Interestingly, the same Net has produced not only our acute fears about loss of privacy, but also serious concerns about unhealthy anonymity. Like so many apparent paradoxes of cyberspace, this is no accident. The two worries belong together. A prevailing impersonality and anonymity is precisely what makes everyone else a potential threat to me. This threat provokes counter-measures; where no one is known, everyone must be suspiciously noted. An atmosphere of suspicion in turn heightens the desire for anonymity.

In other words, relying upon the placeless, nameless medium of the Net for our privacy may produce paradoxical results. Where our aim is to escape recognition by other human beings, it isn’t much use complaining that these others fail to recognize what is worthy of discrete respect in us. We have become invisible to them. The spammer who would not think of going door to door in his neighborhood offering pornography or financial scams, is quite content to inflict these scourges upon millions of unseen Internet users.

Unfortunately, the defense of anonymity becomes a necessity so far as we have already redefined society and our own lives in terms of data transactions. But it is important to realize that no ultimate victory lies in this direction. Rather, we will have an endless contest between privacy-protecting software and privacy-invading software. Once we have reconceived our lives as bodies of data, there is only a technical struggle over these bit-corpses. Those who carry out the struggle (fighting on both sides of the many unresolvable issues) do a necessary and important work, for which I am thankful. But it will all be for nothing if we cannot find a way to bring the corpses alive again.

The Life of a Vibrant Neighborhood

Anyone who wants to pursue these matters should read Jane Jacobs’ classic work, The Death and Life of Great American Cities. She makes vividly clear how to create a crime-ridden district: put barriers between people by any means available—freeways, homogeneous business districts, and inadequate transportation systems; create urban canyons of concrete and steel that are uninhabited after business hours; discourage a continued mixing by people from different classes, ethnic backgrounds, trades, age groups, and so on; and, in general, minimize the routine, mutual exposure of people in conducting all of life’s business.

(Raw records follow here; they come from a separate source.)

-- ==== Sys2Proof/Machine/State.lean ====
section
/-! DEFINITION. The state of Fradra as plain data: the register file and what the rules hold beside it, region by region.
A number that a register shows lives in the register file; the rest lives in the region's record. -/
namespace Sys2Proof.Machine
open Sys2Proof

/-! ## Faults and refusals -/

/-- What stops the block. The spec gives every command an effect (R3: no sequence of accesses leaves Fradra in a state the
manual does not name), so no meaning raises a fault. -/
inductive Fault where
  /-- An access to an address that the spec says does not exist. Raised by no meaning of this model: such accesses are
  ignored and counted (R3, R36, R37). Safe. -/
  | noSuchAddress (addr : Nat)
  deriving DecidableEq, Repr

/-- What the model gives no meaning to. -/
inductive Refusal where
  /-- Raised by Dispatch.lean for a command without a meaning, by its mnemonic. Safe. -/
  | notModelled (mnemonic : String)
  deriving DecidableEq, Repr

/-! ## Platform (R8–R59, R482–R500, R507–R526) -/

/-- The unit states of R52. -/
inductive UnitSt where
  | off | active | quiescing | quiesced | isolated | fenced
  deriving DecidableEq, Repr

/-- A cell that is fenced by its block, without a page of its own (R27, R29): a sequencer core, a codec, SHA-256 or stripe engine, a
decoder, a LUN (channel × 64 + CE × 8 + LUN). -/
inductive Cell where
  | core (i : Nat) | codec (i : Nat) | sha (i : Nat) | stripe (i : Nat) | ldpc (i : Nat) | lun (k : Nat)
  deriving DecidableEq, Repr

/-- A fence between its first step and its confirm (R29, R30): the unit's page, the units within it that are fenced with it, and the error
it was made for, as page and bit. A cell is named by a page above BAR0 that stands for it. -/
structure Fence where
  unit   : Nat
  tick   : Nat
  within : List Nat
  err    : Option (Nat × Nat)
  deriving DecidableEq, Repr

/-- Where a staged set stands (R50): of a single-tick change; of a make-before-break change, where `build` holds the time its build
ended at, if it has; or of a single-tick change that has switched with its group and reads DONE when the group does. -/
inductive MbbSt where
  | single
  | build (ended : Option (Nat × Nat))
  | teardown (since : Nat)
  | switched (since : Nat)
  deriving DecidableEq, Repr

/-- A staged set (R42): the page, its group (0: alone), the target the key named (0: next tick), the first boundary at
which it may apply, and the shadow values copied. -/
structure Staged where
  page    : Nat
  group   : Nat
  target  : Nat
  applyAt : Nat
  since   : Nat
  vals    : Map Word
  mbb     : MbbSt
  deriving DecidableEq, Repr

Jacobs describes wonderful urban areas where safety is both taken for granted and well enforced. Interestingly, in such environments the fact that people are continually noticing each other and looking out for each other goes hand in hand with respect for privacy. Jacobs cites the anthropologist Elena Padilla regarding a “poor and squalid” Puerto Rican district of New York City. In this district people know a great deal about each other just as a matter of public record—who can be trusted, who is defiant of the law, who is competent. “These things are known from the public life of the sidewalk and its associated enterprises.” But at the same time only a highly select group is permitted to drop into the kitchen for a cup of coffee. “It is not considered dignified for everyone to know one’s affairs.”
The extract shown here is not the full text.